Yep… I read a book. I don’t read a ton of books or listen to a ton of podcasts. When I do read, I try to read something that isn’t as well known and not popular in the investing community today.
The book is written shortly after the crash of 1987. It goes through the biggest financial busts in history. All the way back to the Tulip-mania to the South Sea Bubble to the Crash of 1929. I found it almost therapeutic to hear the stories of the previous generations making similar mistakes with a slight twist. Each boom and bust a little different than the last. The commonality is the current generations belief that their version of financial engineering is better than the last. It’s absolutely fascinating how humans can make such similar mistakes and not learn. I can’t help but think of the current Cryptocurrency and Blockchain mania. Some of the characters presenting investment ideas make my skin crawl. And the ones that don’t are bursting at the seam with dissonance. But I digress…
My favourite passage from the book:
Let it be emphasized once more, and especially to anyone inclined to a personally rewarding skepticism in these matters: for practical purposes, the financial memory should be assumed to last, at a maximum, no more than 20 years. This is normally the time it takes for the recollection of one disaster to be erased and for some variant on previous dementia to come forward to capture the financial mind. It is also the time generally required for a new generation to enter the scene, impressed, as had been its predecessors, with its own innovative genius. Thus impressed, it becomes bemused by the two further influences operating in this world that are greatly seductive of error. The first, as sufficiently noted, is the ease with which any individual, on becoming affluent, attributes his good fortune to his own superior acumen. And there is the companion tendency of the many who live in more modest circumstances to presume an exceptional mental aptitude in those who, however evanescently, are identified with wealth. Only in the financial world is there such an efficient design for concealing what, with the passage of time, will be revealed as self- and general delusion.

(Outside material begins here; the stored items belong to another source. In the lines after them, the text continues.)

/-! ### Well-formedness -/

/-- R81: an instruction has an opcode byte. -/
theorem test_ill_formed_no_bytes : wellFormedCode [] = false := by decide

/-- R89: 0x02 is NotImplemented. -/
theorem test_ill_formed_not_implemented : wellFormedCode [0x02] = false := by decide

/-- R81: LDA absolute takes two operand bytes. -/
theorem test_ill_formed_operand_missing : wellFormedCode [0xAD, 0x34] = false := by decide

/-- R82: BRK takes its padding byte. -/
theorem test_ill_formed_padding_missing : wellFormedCode [0x00] = false := by decide

/-- R81: NOP takes no operand byte. -/
theorem test_ill_formed_extra_byte : wellFormedCode [0xEA, 0xEA] = false := by decide

/-- R81: LDA absolute whole. -/
theorem test_well_formed : wellFormedCode [0xAD, 0x34, 0x12] = true := by decide

/-! ### Decoding

Opcode bytes bit by bit from the `encoding` patterns of opcode_table.json; operand byte 1 is 0x34 and operand
byte 2 is 0x12, so a 16-bit operand is 0x1234 (R84). -/

/-- Every byte string of the list is the whole of its instruction. -/
abbrev Decodes (rows : List (List Byte × Instr)) : Prop :=
  rows.map (fun r => (decode r.1).toOption) = rows.map (fun r => some (r.2, []))

theorem test_decode_load_store_part1 : Decodes
    [([0b10100001, 0x34], .ldaIndx 0x34), ([0b10100101, 0x34], .ldaZp 0x34),
     ([0b10101001, 0x34], .ldaImm 0x34), ([0b10101101, 0x34, 0x12], .ldaAbs 0x1234),
     ([0b10110001, 0x34], .ldaIndy 0x34), ([0b10110101, 0x34], .ldaZpx 0x34),
     ([0b10111001, 0x34, 0x12], .ldaAbsy 0x1234), ([0b10111101, 0x34, 0x12], .ldaAbsx 0x1234),
     ([0b10100010, 0x34], .ldxImm 0x34), ([0b10100110, 0x34], .ldxZp 0x34),
     ([0b10101110, 0x34, 0x12], .ldxAbs 0x1234), ([0b10110110, 0x34], .ldxZpy 0x34)] := by decide

theorem test_decode_load_store_part2 : Decodes
    [([0b10111110, 0x34, 0x12], .ldxAbsy 0x1234), ([0b10100000, 0x34], .ldyImm 0x34),
     ([0b10100100, 0x34], .ldyZp 0x34), ([0b10101100, 0x34, 0x12], .ldyAbs 0x1234),
     ([0b10110100, 0x34], .ldyZpx 0x34), ([0b10111100, 0x34, 0x12], .ldyAbsx 0x1234),
     ([0b10000001, 0x34], .staIndx 0x34), ([0b10000101, 0x34], .staZp 0x34),
     ([0b10001101, 0x34, 0x12], .staAbs 0x1234), ([0b10010001, 0x34], .staIndy 0x34),
     ([0b10010101, 0x34], .staZpx 0x34), ([0b10011001, 0x34, 0x12], .staAbsy 0x1234)] := by decide

theorem test_decode_load_store_part3 : Decodes
    [([0b10011101, 0x34, 0x12], .staAbsx 0x1234), ([0b10000110, 0x34], .stxZp 0x34),
     ([0b10001110, 0x34, 0x12], .stxAbs 0x1234), ([0b10010110, 0x34], .stxZpy 0x34),
     ([0b10000100, 0x34], .styZp 0x34), ([0b10001100, 0x34, 0x12], .styAbs 0x1234),
     ([0b10010100, 0x34], .styZpx 0x34)] := by decide

theorem test_decode_arith_part1 : Decodes
    [([0b01100001, 0x34], .adcIndx 0x34), ([0b01100101, 0x34], .adcZp 0x34),
     ([0b01101001, 0x34], .adcImm 0x34), ([0b01101101, 0x34, 0x12], .adcAbs 0x1234),
     ([0b01110001, 0x34], .adcIndy 0x34), ([0b01110101, 0x34], .adcZpx 0x34),
     ([0b01111001, 0x34, 0x12], .adcAbsy 0x1234), ([0b01111101, 0x34, 0x12], .adcAbsx 0x1234),
     ([0b11100001, 0x34], .sbcIndx 0x34), ([0b11100101, 0x34], .sbcZp 0x34),
     ([0b11101001, 0x34], .sbcImm 0x34), ([0b11101101, 0x34, 0x12], .sbcAbs 0x1234)] := by decide

theorem test_decode_arith_part2 : Decodes
    [([0b11110001, 0x34], .sbcIndy 0x34), ([0b11110101, 0x34], .sbcZpx 0x34),
     ([0b11111001, 0x34, 0x12], .sbcAbsy 0x1234), ([0b11111101, 0x34, 0x12], .sbcAbsx 0x1234),
     ([0b11000001, 0x34], .cmpIndx 0x34), ([0b11000101, 0x34], .cmpZp 0x34),
     ([0b11001001, 0x34], .cmpImm 0x34), ([0b11001101, 0x34, 0x12], .cmpAbs 0x1234),
     ([0b11010001, 0x34], .cmpIndy 0x34), ([0b11010101, 0x34], .cmpZpx 0x34),
     ([0b11011001, 0x34, 0x12], .cmpAbsy 0x1234), ([0b11011101, 0x34, 0x12], .cmpAbsx 0x1234)] := by decide

theorem test_decode_arith_part3 : Decodes
    [([0b11100000, 0x34], .cpxImm 0x34), ([0b11100100, 0x34], .cpxZp 0x34),
     ([0b11101100, 0x34, 0x12], .cpxAbs 0x1234), ([0b11000000, 0x34], .cpyImm 0x34),
     ([0b11000100, 0x34], .cpyZp 0x34), ([0b11001100, 0x34, 0x12], .cpyAbs 0x1234)] := by decide

theorem test_decode_logic_part1 : Decodes
    [([0b00100001, 0x34], .andIndx 0x34), ([0b00100101, 0x34], .andZp 0x34),
     ([0b00101001, 0x34], .andImm 0x34), ([0b00101101, 0x34, 0x12], .andAbs 0x1234),
     ([0b00110001, 0x34], .andIndy 0x34), ([0b00110101, 0x34], .andZpx 0x34),
     ([0b00111001, 0x34, 0x12], .andAbsy 0x1234), ([0b00111101, 0x34, 0x12], .andAbsx 0x1234),
     ([0b00000001, 0x34], .oraIndx 0x34), ([0b00000101, 0x34], .oraZp 0x34),
     ([0b00001001, 0x34], .oraImm 0x34), ([0b00001101, 0x34, 0x12], .oraAbs 0x1234)] := by decide

theorem test_decode_logic_part2 : Decodes
    [([0b00010001, 0x34], .oraIndy 0x34), ([0b00010101, 0x34], .oraZpx 0x34),
     ([0b00011001, 0x34, 0x12], .oraAbsy 0x1234), ([0b00011101, 0x34, 0x12], .oraAbsx 0x1234),
     ([0b01000001, 0x34], .eorIndx 0x34), ([0b01000101, 0x34], .eorZp 0x34),
     ([0b01001001, 0x34], .eorImm 0x34), ([0b01001101, 0x34, 0x12], .eorAbs 0x1234),
     ([0b01010001, 0x34], .eorIndy 0x34), ([0b01010101, 0x34], .eorZpx 0x34),
     ([0b01011001, 0x34, 0x12], .eorAbsy 0x1234), ([0b01011101, 0x34, 0x12], .eorAbsx 0x1234)] := by decide

theorem test_decode_logic_part3 : Decodes
    [([0b00100100, 0x34], .bitZp 0x34), ([0b00101100, 0x34, 0x12], .bitAbs 0x1234)] := by decide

I have only been at this investing thing for 10 or 11 years, but I can count some minor and major bubbles in my short experience.
- US real estate
- Hard Commodity “Supercycle”
- Emerging Markets
- Precious Medals due to USD weakness and something about a fiat currency or gold standard or Chinese buying or something
- Rare Earth Elements – some of these turned out to be good investments
- Platform companies
- Anything Saas
- Crypto things
- Canadian Real Estate, particularly Toronto and Vancouver – TBD I guess
The takeaway is to avoid getting swept up in these bubbles. It’s simply amazing how much wealth you can generate if your winners compound at 20% for several years and your losers only cost you 10-15%. The net return over 20-30 years (as long as you start with a decent slug of capital) is enough to finance a modest retirement.
The book is relatively short and quite easy to read. I would recommend it to anyone interested a quick history lesson on our previous mistakes. I think it is a good book for someone who has just gotten interested in growing their capital and is willing to learn from others.